theorem test_status_closing : let s := after .lookupTakeFrame (holdingState (statusFrame 10 37 214 9 2) keyed)
    (s.tun 86).shop = .closing ∧ (s.tun 86).egress.length = 1 := by decide +kernel

theorem test_status_bad_code : statusMessage 4450 0x5354 (statusFrame 10 37 214 9 7) = none
    ∧ statusMessage 4450 0x5354 (statusFrame 10 37 214 9 3) = some .closed
    ∧ statusMessage 0 0x5354 (statusFrame 10 37 214 9 3) = none := by decide +kernel

/-! ### The end of a generation's budget (section 3.1) -/

theorem test_budget : let p := { Profile.default with frameLimit := 1048576 }
    CurGen.exhausted { gen14 with lastSeq := 1048559 } p = false ∧ CurGen.exhausted { gen14 with lastSeq := 1048560 } p = true
      ∧ CurGen.spent { gen14 with lastSeq := 1048575 } p = false ∧ CurGen.spent { gen14 with lastSeq := 1048576 } p = true := by
  decide

/-! ### The replay window (section 3.3) -/

theorem test_window_example : Window.empty.accepting [1, 3, 2, 2, 70, 5, 7, 9] = [1, 3, 2, 70, 7, 9] := by decide

theorem test_window_verdicts : let w : Window := { high := 70, seen := [70] }
    w.judge 6 = .tooOld ∧ w.judge 7 = .accept ∧ w.judge 70 = .replay ∧ w.judge 71 = .accept := by decide

theorem test_inbound_replay :
    let s := after (.inboundTunnelFrame 0) (inboundState (shopFrame (ctx 14) kindEcho 14 3 0 [1, 0, 0, 0]) keyed)
    (s.tun 86).counters.replay = 1 ∧ s.faults.map FaultRecord.detail = [3] := by decide +kernel

theorem test_inbound_echo_answers_probe :
    let x := { keyed with health := { healthy with outstanding := some { number := 42, departure := 499720 } } }
    let s := after (.inboundTunnelFrame 0) (inboundState (shopFrame (ctx 14) kindEcho 14 4 0 [42, 0, 0, 0]) x)
    (s.tun 86).health.outstanding = none ∧ (s.tun 86).health.fast = 3520 ∧ (s.tun 86).health.slow = 3280
      ∧ (s.tun 86).health.base = 3220 ∧ (s.tun 86).health.comp = 320 := by decide +kernel

/-! ### The rate filter, the due tests and the draws (chapter 5) -/

theorem test_rate_example : rateFilter 2400 310 32 = 2720 ∧ rateFilter 2720 170 32 = 2720 ∧ rateFilter 2720 0 32 = 2380 ∧
    rateFilter 2380 0 32 = 2083 ∧ rateFilter 23 1 32 = 23 := by decide

theorem test_lead_time : let p := { Profile.default with frameLimit := 2000000 }
    let s := { base with jitterBase := 50, jitterRange := 200 }
    leadTime s p = 709 ∧ leadTime base p = 460 ∧ horizon 2720 709 = 12053 ∧ horizon 1048560 180069 = 1180082192
      ∧ renewalDue { gen14 with lastSeq := 1987930 } p 2720 709 = false
      ∧ renewalDue { gen14 with lastSeq := 1987931 } p 2720 709 = true
      ∧ renewalDue { gen14 with age := 28792 } p 0 709 = false ∧ renewalDue { gen14 with age := 28793 } p 0 709 = true := by
  decide

theorem test_draws : lfsrRun 1 1 = 0xB400 ∧ lfsrRun 2 1 = 0x5A00 ∧ lfsrRun 3 1 = 0x2D00 ∧ lfsrRun 4 1 = 0x1680 ∧
    [1, 2, 3, 4, 5, 6, 7, 8].map (fun k => 50 + (lfsrRun k 1).toNat % 200) = [130, 90, 170, 210, 130, 90, 170, 210] := by decide

/-! ### Health (sections 7.7 and 8.3) -/

/-- The state with tunnel 86 at a health record. -/
def withHealth (h : Health) : State := with86 { keyed with health := h }

theorem test_sample_four : let s := takeSample 86 280 (withHealth { healthy with fast := 3940, slow := 3425, base := 3258 })
    (s.tun 86).health.comp = 817 ∧ (s.tun 86).health.state = .suspect ∧ (s.tun 86).health.suspect = 1
      ∧ (s.tun 86).health.base = 3258 := by decide +kernel

theorem test_sample_six :
    let s := takeSample 86 280 (withHealth { healthy with state := .suspect, suspect := 2, fast := 4176, slow := 3551, base := 3258 })
    (s.tun 86).health.state = .faultedDelay ∧ s.faults.map FaultRecord.detail = [994] ∧ s.flags = 2 := by decide +kernel

theorem test_release_by_threshold :
    let s := takeSample 86 200 (withHealth
      { healthy with state := .faultedDelay, fast := 4158, slow := 4232, base := 3258, settle := 11, snapshot := some 1219 })
    (s.tun 86).health.state = .seeding ∧ s.faults.map FaultRecord.detail = [1] := by decide +kernel

theorem test_stays_faulted :
    let s := takeSample 86 200 (withHealth
      { healthy with state := .faultedDelay, fast := 4477, slow := 4300, base := 3258, settle := 10, snapshot := some 1219 })
    (s.tun 86).health.state = .faultedDelay ∧ (s.tun 86).health.fast = 4158 ∧ (s.tun 86).health.slow = 4232
      ∧ (s.tun 86).health.settle = 11 := by decide +kernel

theorem test_release_by_snapshot : let p := { Profile.default with releasePct := 32 }
    let s := takeSample 86 400 { withHealth
      { healthy with state := .faultedDelay, fast := 9999, slow := 11938, base := 3200, settle := 10, snapshot := some 9597 } with
      profiles := vecConst 16 p }
    (s.tun 86).health.state = .seeding ∧ s.faults.map FaultRecord.detail = [2] := by decide +kernel

theorem test_seed_error :
    let s := takeSample 86 400 { withHealth { Health.reset with state := .seeding, seeds := [0, 0, 0, 0, 0, 0, 0] } with
      profiles := vecConst 16 { Profile.default with seedMin := 51 } }
    (s.tun 86).health.state = .unseeded ∧ s.faults.map FaultRecord.detail = [50] := by decide +kernel

/-- Tunnel 86 a Follower of tunnel 1000, whose D is 810. -/
def followed : State :=
  (with86 { keyed with cfg := { keyed.cfg with role := .follower, reference := 1000 } }).setTun 1000
    { keyed with cfg := { keyed.cfg with role := .reference }, health := { healthy with dev := 810 } }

━━━━━━

• **What to do**
All lines in the records above with "FaultRecord" need to be found and copied.

• **Answer area**
    (s.tun 86).counters.replay = 1 ∧ s.faults.map FaultRecord.detail = [3] := by decide +kernel
    (s.tun 86).health.state = .faultedDelay ∧ s.faults.map FaultRecord.detail = [994] ∧ s.flags = 2 := by decide +kernel
    (s.tun 86).health.state = .seeding ∧ s.faults.map FaultRecord.detail = [1] := by decide +kernel
    (s.tun 86).health.state = .seeding ∧ s.faults.map FaultRecord.detail = [2] := by decide +kernel
    (s.tun 86).health.state = .unseeded ∧ s.faults.map FaultRecord.detail = [50] := by decide +kernel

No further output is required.